- [PROBLEM DESCRIPTION]: Could you copy exactly the line that contains "iff_of_true rfl h" and every line after it to the end of the records, and nothing more?

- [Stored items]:
-- ==== Sys2Proof/Laws/HostPort.lean ====
section
/-! SUPPORT. The register map and BUFADDR read backwards: which register an offset is, which buffer a number names
(10_state.md R26, R41, R42). -/

namespace Sys2Proof.Machine

/-- The slot of a fill count (10_state.md R41). -/
theorem hostReg_len (b : Buf) : hostReg (0x40 + 4 * b.number.toNat) = some (.len b) := by
  rcases b with ((k | _ | _ | _) | (_ | _ | _ | _))
  · revert k; decide
  all_goals decide

/-- Past the named registers the map holds the fill counts and nothing else (10_state.md R41). -/
theorem hostReg_of_not_named {off : Nat}
    (h : off ∉ [0x00, 0x04, 0x08, 0x0C, 0x10, 0x20, 0x24, 0x28, 0x2C, 0x30]) :
    hostReg off = if 0x40 ≤ off ∧ off < 0x80 ∧ off % 4 = 0 then
      (Buf.ofNumber (BitVec.ofNat 4 ((off - 0x40) / 4))).map .len else none := by
  simp only [List.mem_cons, List.not_mem_nil, or_false, not_or] at h
  obtain ⟨h0, h1, h2, h3, h4, h5, h6, h7, h8, h9⟩ := h
  unfold hostReg
  rw [if_neg h0, if_neg h1, if_neg h2, if_neg h3, if_neg h4, if_neg h5, if_neg h6, if_neg h7, if_neg h8, if_neg h9]

/-- An offset that is neither a named register nor the slot of a fill count is reserved (10_state.md R41). -/
theorem hostReg_reserved {off : Nat} (h : off ∉ [0x00, 0x04, 0x08, 0x0C, 0x10, 0x20, 0x24, 0x28, 0x2C, 0x30])
    (hl : ∀ b : Buf, off ≠ 0x40 + 4 * b.number.toNat) : hostReg off = none := by
  rw [hostReg_of_not_named h]
  split
  · next hr =>
    rw [Option.map_eq_none_iff]
    by_contra hc
    obtain ⟨b, hb⟩ := Option.ne_none_iff_exists'.mp hc
    apply hl b
    rw [Buf.number_of_ofNumber hb, BitVec.toNat_ofNat]
    omega
  · rfl

/-- No element buffer shares its number with a byte buffer (10_state.md R26). -/
theorem number_elem_ne_byte (b : EBuf) (b' : BBuf) : b.number ≠ b'.number := by
  rcases b with (k | _ | _ | _) <;> cases b' <;> first | decide | (revert k; decide)

/-- No buffer that has a fill count has the number of the `G` window (10_state.md R26). -/
theorem number_ne_window (b : Buf) : b.number ≠ 7 := by
  rcases b with ((k | _ | _ | _) | (_ | _ | _ | _)) <;> first | decide | (revert k; decide)

/-- The buffer BUFADDR addresses, from its number (10_state.md R42). -/
theorem hostBuf_of_number {a : Word} {b : Buf} (h : a.extractLsb' 28 4 = b.number) : hostBuf a = some (.buf b) := by
  unfold hostBuf
  rw [if_neg (by rw [h]; exact number_ne_window b), h, Buf.ofNumber_number]
  rfl

/-- The number in BUFADDR, from the buffer it addresses (10_state.md R42). -/
theorem number_of_hostBuf {a : Word} {b : Buf} (h : hostBuf a = some (.buf b)) : a.extractLsb' 28 4 = b.number := by
  unfold hostBuf at h
  split_ifs at h
  · cases h
  obtain ⟨b', hb, he⟩ := Option.map_eq_some_iff.mp h
  cases he
  exact (Buf.number_of_ofNumber hb).symm

/-- Number 7 is the `G` window and nothing else is (10_state.md R26). -/
theorem hostBuf_window (a : Word) : hostBuf a = some .window ↔ a.extractLsb' 28 4 = 7 := by
  unfold hostBuf
  split_ifs with h
  · exact iff_of_true rfl h
  · refine iff_of_false ?_ h
    intro hm
    obtain ⟨b', _, he⟩ := Option.map_eq_some_iff.mp hm
    cases he

end Sys2Proof.Machine
end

- [WRITTEN ANSWER]:
  · exact iff_of_true rfl h
  · refine iff_of_false ?_ h
    intro hm
    obtain ⟨b', _, he⟩ := Option.map_eq_some_iff.mp hm
    cases he

end Sys2Proof.Machine
end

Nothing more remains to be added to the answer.